She smells like mac and cheese, right after you add the cheese. It's strangely erotic.
Eliza got arrested. What's the protocol on eating an arrested person's sandwich?
Well this lady at the bar told me I was a natural on the tambourine and that it was my God given talent. and then she gave me a tambourine.
You were in your third change of clothes, and I found you in my driveway passed out with my dog's food bowl. You win.
I just told him he had gained a new brother. He immediately knew I meant the eskimo kind.

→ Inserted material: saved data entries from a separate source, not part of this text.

/-- A write of HIF_RING_SEL (R71, R90). -/
def ringSelW (v : Word) (d : Dev) : WOut :=
  let d1 := d.setReg Off.hifRingSel (v &&& 0x000F0FFF#32)
  let r := d1.ring d1.selSlice d1.selRing
  .took (if r.state = .absent then d1 else if r.needsSettings then d1.loadStaging { slice := 0, num := 0 } else d1.loadStaging r)

/-- Bits of a staging register (R6, R90). -/
def stagingMask (off : Nat) : Word :=
  if off = Off.hifRingSize then 0x1F1F#32 else if off = Off.hifRingIrq then 0x00FF07FF#32 else if off = Off.hifRingMod then 0x000103FF#32
  else if off = Off.hifRingPolicy then 0x003FFFFF#32 else 0xFFFFFFFF#32

/-- A write of a staging register (R72, R90): on a defined ring the three setting registers act at once, if CREATE would
take the values; the others are refused. The change is mirrored (R437). -/
def stagingW (c : Ctx) (off : Nat) (v : Word) (d : Dev) : WOut :=
  let x := v &&& stagingMask off
  let r := d.ring d.selSlice d.selRing
  let zero := off == Off.hifRingPolicy && fld x 19 0 == 0
  if r.state ≠ .absent ∧ r.needsSettings then .took (d.setReg off x)
  else if zero then .drop
  else if r.state = .absent then .took (d.setReg off x)
  else
    let n := if off = Off.hifRingIrq then { r with irq := x } else if off = Off.hifRingMod then { r with mod := x }
      else if off = Off.hifRingPolicy then { r with policy := x } else r
    if (off = Off.hifRingIrq ∨ off = Off.hifRingMod ∨ off = Off.hifRingPolicy) ∧ irqBad n.irq n.mod n.policy = false then
      .took (((d.setReg off x).updRing r.slice r.num (fun _ => n)).ringChanged c r.slice r.num .write)
    else .viol

/-! ### Ring commands (R66 to R70, R73, R74) -/

/-- The next generation, never 0 (R70). -/
def nextGen (g : Nat) : Nat := if 65535 ≤ g then 1 else g + 1

/-- The binding of a slice permits a ring (R46, R73). -/
def Dev.permits (d : Dev) (s n : Nat) : Bool :=
  let x := d.slice s
  (match x.state with | .unbound | .prepared | .restoring | .retaining => false | _ => true) && x.rings / 2 ^ n % 2 == 1

/-- DDR5 and the journal are usable (R577, R608). -/
def Dev.journalUsable (d : Dev) : Bool :=
  d.mem.ddrReady && d.reg64 Off.jnlBodyBaseLo != 0 && d.reg64 Off.ddtBaseLo != 0

/-- Why CREATE is refused, first in the order of R73. -/
def Dev.createFail (d : Dev) (r : Ring) : Option Nat :=
  if r.state ≠ .absent then some 2
  else if !d.permits r.slice r.num then some 1
  else match d.stagedFail with
    | some x => some x
    | none => if 16384 ≤ d.ringsDefined ∨ d.journalUsable = false then some 7 else none

/-- A ring returns to ABSENT and keeps its generation (R67, R70). -/
def Ring.absent (r : Ring) : Ring := { slice := r.slice, num := r.num, gen := r.gen }

/-- ENABLE and HOLD from PARKED or FAULT (R69): settings where they are needed; then the command stays in progress until
the head write-back word and the held entries are written (R74). DESIGN CHOICE (log entry 76): until then the ring is
HELD. -/
def Dev.ringResume (c : Ctx) (r : Ring) (dest : RingState) (d : Dev) : Option Nat × Dev :=
  let fail := if r.needsSettings then d.stagedFail else none
  match fail with
  | some x => (some x, d)
  | none =>
    let r1 := if r.needsSettings then d.takeStaged r else r
    let d1 := d.updRing r.slice r.num (fun _ => { r1 with state := .held, cause := 0, hwbSince := some c.now })
    let n := (d.jnl.owed.filter (fun o => o.slice == r.slice && o.ring == r.num)).length
    (none, { d1 with hif := { d1.hif with cmdBusy := some { slice := r.slice, num := r.num, dest := dest, left := n, took := r.needsSettings } } })

/-- The roles whose rings stay PARKED (R429). -/
def Role.parks : Role → Bool
  | .syncing | .standby | .fenced => true
  | _ => false

/-- A ring that goes from ACTIVE to HELD: what was fetched and not accepted is fetched again later. The last ring that the
flow table stalled ends that stall (R67, R150, R182). -/
def Dev.ringHold (s n : Nat) (d : Dev) : Dev :=
  let d1 := d.updRing s n (fun x => { x with state := .held, fetched := [], ddtStall := false, flowStall := false })
  if (d.ring s n).flowStall && !d1.hif.rings.any (fun x => x.flowStall) then d1.evtBit Off.dspEvt 2 else d1

/-- A ring command's effect and result; none while it is in progress (R67). DESIGN CHOICE (log entry 76): in a role whose
rings stay PARKED every command but an undefined one is refused with BAD_STATE (R429). -/
def Dev.ringDo (c : Ctx) (cmd : Nat) (d : Dev) : Option Nat × Dev :=
  let r := d.ring d.selSlice d.selRing
  let upd := fun (f : Ring → Ring) => d.updRing r.slice r.num f
  if cmd = 0 ∨ 4 < cmd then (some 5, d)
  else if d.fab.pair.role.parks then (some 2, d)
  else if cmd = 1 then
    match d.createFail r with
    | some x => (some x, d)
    | none => (some 0, upd (fun x => { d.takeStaged x.absent with state := .held, gen := nextGen r.gen }))
  else if cmd = 2 then
    match r.state with
    | .held => (some 0, upd (fun x => { x with state := .active }))
    | .parked | .fault => d.ringResume c r .active
    | _ => (some 2, d)
  else if cmd = 3 then
    match r.state with
    | .active => (some 0, d.ringHold r.slice r.num)
    | .parked | .fault => d.ringResume c r .held
    | _ => (some 2, d)
  else if r.state ≠ .held then (some 2, d)
  else if d.entriesOwed r.slice r.num ≠ 0 ∨ r.consumed ≠ r.posted then (some 6, d)
  else (some 0, upd Ring.absent)

/-- A write of HIF_RING_CMD (R74, R90): refused while a command is in progress; else the command takes effect, or is in
progress. -/
def ringCmdW (c : Ctx) (cmd : Nat) (d : Dev) : WOut :=
  if d.hif.cmdBusy.isSome || d.changing MirrorOf.isRing then .viol
  else match d.ringDo c cmd with
    | (some res, d1) => .took (d1.ringCmdEnd c d.selSlice d.selRing res)
    | (none, d1) => .took d1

Did I really make him pull over to give the homeless guy my bra?
YES please come visit. Lets go get belligerent. I won't even pepperspray you
His dick was so bent it was like fucking captain hook's hand for 2 hours
it's the amount of time you spend on preventing me from puking that really cements this friendship
I feel like I'm in a development meeting for a Lifetime original movie.
Hey by the way did you notice my third nipple in my snapchat
I woke up with your vibrator in my face
I mean I'd assume the strange looks are on account of the fact that I'd imagine people normally don't stink of booze on an 8:14am flight.
All I recall is being at the strip club doing dark rum shots and then puking a question mark on the wall above the garbage can in the men's room and having diarrhea in the sink. 6th drunkest I've ever been without blacking out.
and then she asked if she could shave my junk
and howd that go?
can you pick me up from the hospital?